Désherbage mécanique … à Gueux

Gueux, le 18 avril 2017 :

Herse-étrille en action

Le désherbage mécanique est une méthode alternative à l’utilisation de produits herbicides. Son principe est le même que la lutte chimique : détruire les adventices levées pour éviter la concurrence avec la culture et prévenir ainsi la reproduction de semences de plantes indésirables.

Vincent Prévost, agriculteur à Gueux, a fait le choix de tester cette méthode en investissant dans une herse-étrille de 12 mètres de large. Cet outil travaille à environ 2 cm de profondeur indépendamment des rangs de la culture et permet donc un désherbage sur toute la surface. Ses dents souples vibrent avec l’avancement de l’outil et déracinent les adventices en les arrachant par effet de vibration et d’impact. 

Cependant, les conditions de passage sont différentes du désherbage chimique. D’une part cette technique peut s’appliquer soit juste quelques jours après le semi, soit dès que les plans sont déjà solidement enracinés (exemple : orge de printemps avec 3 feuilles), et que les mauvaises herbes viennent d’apparaître. Le sol ne doit être ni gelé ni trop humide en surface lors du passage de l’outil, et les pluies doivent être nulles ou très faibles les 4 jours suivants (2 jours de plein soleil sont idéaux). En respectant ces conditions on limite le risque d’auto-repiquage des adventices, on optimise la pénétration des outils dans le sol, et on aère la surface. C’est l’équivalent du p’tit coup de binette du jardinier !
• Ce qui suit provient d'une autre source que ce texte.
-- ==== Sys2Proof/Syntax.lean ====
section
/-! DEFINITION. The commands the block takes: one constructor of `Instr` per row of spec/opcode_table.json, in the table's
order, with the operands the row's rule needs, and the types of those operands. -/

namespace Sys2Proof

/-- Who performs a register operation (R56): the Curator over the control virtual network, or a Zazel session, named by
its 16-bit index (R343). -/
inductive Source where
  | curator
  | session (i : Half)
  deriving DecidableEq, Repr

/-- An Ethernet port (R12). -/
structure PortId where
  xdie : Fin 6
  port : Fin 8
  deriving DecidableEq, Repr

/-- A received Zazel packet (R338, R340, R341): the port it came in on, the fields of its header, whether its frame was marked CE
(R351), whether its GCM tag verifies (R348), the CRC-32C of the types that have one, and the byte offset, in its type header or in its
payload, of the first reserved field that is not 0 or defined value that is reserved (R18). -/
structure Pkt where
  port : PortId
  version : Byte
  type : Byte
  flags : Byte
  tclass : Byte
  session : Half
  length : Half
  pn : Word64
  seq : Word32
  ack : Word32
  sack : Word64
  epoch : Word32
  msg : Word32
  ts : Word32
  tsEcho : Word32
  ce : Bool
  authentic : Bool
  crc : Word32
  reserved : Option Nat
  deriving DecidableEq, Repr

/-- FLAGS.ENC (R340). -/
def Pkt.enc (k : Pkt) : Bool := k.flags.getLsbD 0
/-- FLAGS.FIRST (R340). -/
def Pkt.first (k : Pkt) : Bool := k.flags.getLsbD 2
/-- FLAGS.LAST (R340). -/
def Pkt.last (k : Pkt) : Bool := k.flags.getLsbD 3
/-- FLAGS.ECE (R340). -/
def Pkt.ece (k : Pkt) : Bool := k.flags.getLsbD 4

/-- The place of an operation in its register message (R58, R60, R355): whether it is the first or the last, STOP_ON_ERROR, with the
first operation of a session's message the packet that carries it, the 8 bytes of the message's header, and the 8 bytes of the operation
from its OP on. -/
structure MsgPos where
  first : Bool
  last : Bool
  stopOnError : Bool
  pkt : Option Pkt
  head : Word64
  op : Word64
  deriving DecidableEq, Repr

/-- An active gallery by module-wide number, or a spare gallery of a C-die (R12, R41). -/
inductive GalRef where
  | active (g : Fin 256)
  | spare (die : Fin 4) (s : Fin 4)
  deriving DecidableEq, Repr

/-- The outcome of the residue checks of one element or pass (R142, R445): agreement, or a mismatch with the row and the
first brick-column of the checker that saw it; `row` is none when no row is named. -/
inductive Residue where
  | agree
  | mismatch (row : Option (Fin 4096)) (column : Fin 1024)
  deriving DecidableEq, Repr

/-- A shadow recompute (R212, R214): the tile, and the outcome of the residue checks of its passes. -/
structure ShadowRun where
  tile : Nat
  check : Residue
  deriving DecidableEq, Repr

/-- One round of work on a begun command (R316): its index; the outcome of the residue checks of its array passes, where it is an
ATTENTION (R142); and the element of its results whose arithmetic check outside the array fails, if one does (R443). -/
structure CmdRun where
  index : Word32
  check : Residue
  fails : Option Nat
  deriving DecidableEq, Repr

/-- One element of a mover (R239): the mover, and whether the check of its address generation fails (R443). -/
structure MovRun where
  mover : Fin 2
  fails : Bool
  deriving DecidableEq, Repr

/-- The step boundary of a partition (R286): the partition, and the arithmetic of R207 or of the Appraiser that fails its check, if one does
(R443): census entry i as i, the layer at catalogue place i as CEN_TBL.COUNT + i; and whether the comparators of the counter advance
disagree (R447). -/
structure BoundaryRun where
  part : Fin 64
  fails : Option Nat
  counter : Bool
  deriving DecidableEq, Repr

/-- A reduction fired (R378): its number, and the leaf block (owner, block number) whose BS8 encoding fails its check, if one does (R443). -/
structure FireRun where
  rid : Half
  fails : Option (Half × Nat)
  deriving DecidableEq, Repr

/-- A block of a point (R380): its number, and whether the check of its additions or of its encoding fails (R443). -/
structure PointRun where
  block : Nat
  fails : Bool
  deriving DecidableEq, Repr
Evidemment les cultures subissent un stress, et il est nécessaire de compenser la perte estimée par un semi plus dense d’environ 10%. Il va sans dire que l’apprentissage et la maîtrise de cette méthode n’est pas toute simple : modification de la profondeur du semi, surveillance accrue de la pousse des adventices qui doivent être mécaniquement traitées avant un solide enracinement.

L’objectif de Vincent est de réduire ses passages de traitement phytosanitaires, même s’il doit sortir plus fréquemment la herse-étrille.  Il consommera un peu plus de carburant et aussi du temps. Il reçoit la visite de nombreux agriculteurs, bio ou semi-bio qui eux aussi sont soucieux de notre environnement. Merci les amis !

Vincent ne compte pas vraiment sur un amortissement du matériel (10 K€ ), mais optimiste il pense pouvoir réduire encore, voire pratiquement se passer de traitements en investissant l’an prochain dans un matériel un peu plus sophistiqué … mais plus coûteux : la houe rotative

A noter que cette technique de désherbage mécanique s’applique également pour l’entretien des surfaces perméables : allée en stabilisé, cimetière, boulodrome, piste cendrée, aire sablée ou gravillonnée, chemin de terre … C’est beaucoup moins polluant que les systèmes à gaz, qui non seulement nuisent à l’environnement, mais  détruisent également la micro-faune.